Body of Her: A Preliminary Study on End-to-End Humanoid Agent

TL;DR

This work introduces a unified end-to-end, duplex humanoid agent that jointly models speech, full-body movement, and manipulation by extending a pre-trained LLM with audio-visual modalities. It employs DAC for discrete audio tokens and a continuous video token representation with a diffusion head, conditioned by text prompts and motion trajectories, and trained with a two-stage fine-tuning plus RLHF. The system achieves real-time performance (~42 ms per frame at 24 fps) and demonstrates capabilities such as object manipulation and responsive dialogue, while acknowledging limitations in physics fidelity, identity maintenance, and scene complexity. Overall, the paper lays groundwork for scalable end-to-end humanoid agents and provides a data and training framework to advance multimodal, interactive world simulation.

Abstract

Interactive virtual humanoid agent is a crucial interface with the physical world. A relatively complete humanoid agent first needs to have face and body, then possess both verbal and non-verbal (such as eye contact, facial expression, lip motion, gesture, and manipulation) abilities, and finally, it is capable of real-time duplex communication, e.g., the ability to actively interrupt conversations. Most prior systems typically only consider a subset of these elements, leaving a gap from realistic humanoid agent. In this work, we propose a real-time, duplex, interactive end-to-end network capable of modeling realistic agent behaviors, including speech, full-body movements for talking, responding, idling, and manipulation. This system is a multimodal model integrating audio and visual inputs, extended from a pre-trained large language model (LLM). We collect approximately 200,000 hours of audio, around 130,000 hours of video data, and about 20,000 alignment samples to build the model. The final model demonstrates capabilities that are difficult to achieve in previous systems, such as generalized object manipulation. This work performs a preliminary exploration of the end-to-end approach in this field, aiming to inspire further research towards scaling up.
Paper Structure (17 sections, 7 equations, 3 figures)
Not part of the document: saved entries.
-- ==== Sys2Proof/Machine/Decoder.lean ====
section
/-! DEFINITION. The decoder port: DEC.LOOKUP, DEC.BUILD and the bare instruction word (40_decoder.md). -/

namespace Sys2Proof.Machine

/-- DEC.LOOKUP (R91). -/
def execDecLookup (w : Word) (s : State) : Host.Outcome State Fault Refusal := .next (s.answer (s.lookup w))

/-- DEC.BUILD (R87). -/
def execDecBuild (cfg : Word) (s : State) : Host.Outcome State Fault Refusal := .next (s.build cfg)

/-- A bare instruction word: the catch-all pattern claims it, and the descriptor returned is the one of the last layer
that claims it, UNKNOWN where no later layer does (30_encoding.md R69, R86, R89). Log 10. -/
def execUnknown (w : Word) (s : State) : Host.Outcome State Fault Refusal := .next (s.answer (s.lookup w))

end Sys2Proof.Machine
end

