/-- WR.RST and WR.TST are rejected with `ReadOnlyWrite` for every value and change no state:
41_register_access.md R124, R126. -/
def Obligations.WritesToStatusRejected : Prop :=
  TagSelectsByte 0x1A .wrRst ∧ TagSelectsByte 0x1B .wrTst ∧
  ∀ (v : Byte) (s : State),
    exec (.wrRst v) s = .next (s.withOut (.rejected (.readOnlyWrite 10))) ∧
    exec (.wrTst v) s = .next (s.withOut (.rejected (.readOnlyWrite 11)))

/-- WR.BUF: a preload of `txSlot` and nothing else while disabled; SEND with all its effects while enabled:
41_register_access.md R103, 42_datapath.md R135. The spec's own: the reading of the preload (D10), that `TXE` alone gates
transmission (D11), that only a SEND registers (D12, log 18), the place of the baud rejection (D25). The append at every
length of the queue is log 15 (D23, C1), the result `ok` of the bus log 12. -/
def Obligations.WriteBufSendsOrPreloads : Prop :=
  TagSelectsByte 0x11 .wrBuf ∧
  ∀ (v : Byte) (s : State),
    (s.sio.en.sioe = false → exec (.wrBuf v) s = .next ((s.withSio (s.sio.withTxSlot v)).withOut (.done .ok []))) ∧
    (s.sio.en.sioe = true → WouldRegister s.sio → BaudInvalid s.sio → exec (.wrBuf v) s =
      .next (s.withOut (.rejected (.configError (.baudRate true s.sio.brcr.s s.sio.bradd.k))))) ∧
    (s.sio.en.sioe = true → WouldRegister s.sio → ¬ BaudInvalid s.sio →
      exec (.wrBuf v) s = .next ((s.withSio (sentSio s.sio v)).withOut (.done .ok [.sched]))) ∧
    (s.sio.en.sioe = true → ¬ WouldRegister s.sio →
      exec (.wrBuf v) s = .next ((s.withSio (sentSio s.sio v)).withOut (.done .ok [])))

/-- The masked store: after a write, a register with a non-zero write mask reads `(x & ~WMASK) | (v & WMASK)`
(41_register_access.md R100), except after the write that completes a soft reset, whose side effect is in the same step:
there `MOD2` reads that value with its three status bits 7 to 5 cleared (R112, R114). Which write completes it is the
spec's own (D17); that `TBE` is among the bits cleared is log 17. -/
def Obligations.WriteIsMaskedStore : Prop :=
  ∀ (r : Reg) (v x : Byte) (s : State), r ≠ .buf → r ≠ .rst → r ≠ .tst → regView s.sio r = some x →
    ∃ (t : State) (es : List Event), exec (writeInstr v r) s = .next t ∧ t.out = .done .ok es ∧
      (¬ CompletesSoftReset (writeInstr v r) s.sio →
        regView t.sio r = some ((x &&& ~~~wmask r) ||| (v &&& wmask r))) ∧
      (CompletesSoftReset (writeInstr v r) s.sio →
        regView t.sio r = some (((x &&& ~~~wmask r) ||| (v &&& wmask r)) &&& 0x1F))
This paper contains 17 sections, 7 equations, 3 figures.

Figures (3)

  • Figure 1: Our system continuously synthesizes the agent's voice and visual appearance based on multi-source streaming inputs, including the interlocutor's auditory and visual behaviors and specific control signals. The visual representation can be in video or 3D motion form, depending on rendering and computational power. Control signals use text descriptions for high-level behaviors like emotions and motion trajectories for low-level joint movement guidance.
  • Figure 2: A Transformer decoder $\mathcal{G}$ models the probability distribution of agent behaviors at the $i$-th frame, conditioned on previous behaviors of the agent and the human interlocutor, along with specific control signals, as follows: $p_{\mathcal{G}}(\bm{A}^{{\text{a}}}_{i}, \bm{V}^{{\text{a}}}_{i}|\bm{A}^{{\text{a}}}_{<i}, \bm{V}^{{\text{a}}}_{<i}, \bm{C}_{i})$, where $\bm{C}_{i}$$=$$[\bm{A}^{{\text{h}}}_{<i}, \bm{V}^{{\text{h}}}_{<i}, \bm{P}^{{\text{a}}}_{i}, \bm{r}^{{\text{a}}}_{i}, \bm{s}^{{\text{a}}}_{i}]$. $\bm{s}^{{\text{a}}}_{i}$ is a learnable embedding that specifies the agent's identity. The predicted agent audio $\bm{A}^{{\text{a}}*}_{i}$ and video $\bm{V}^{{\text{a}}*}_{i}$ are then sampled from this distribution.
  • Figure 3: Chain-of-thought (CoT) process with the vision-language model (VLM): given historical conversation context, i.e., image key-frames and transcript (transcribed from audio), (a) the description stage linguistically portrays the characteristics (e.g., gender, age, and appearance), emotion, behavior, environment (e.g., space, time, critical objects) of the human and the agent, respectively. (b) The analysis stage focuses on details of emotions, behaviors, and critical objects and their influence on the agent. (c) The planning stage makes final predictions of the future behavior, emotion, and trajectory of agent. The predicted text prompt and trajectory are utilized as control signals of $\mathcal{G}$ to affects agent's future behaviors.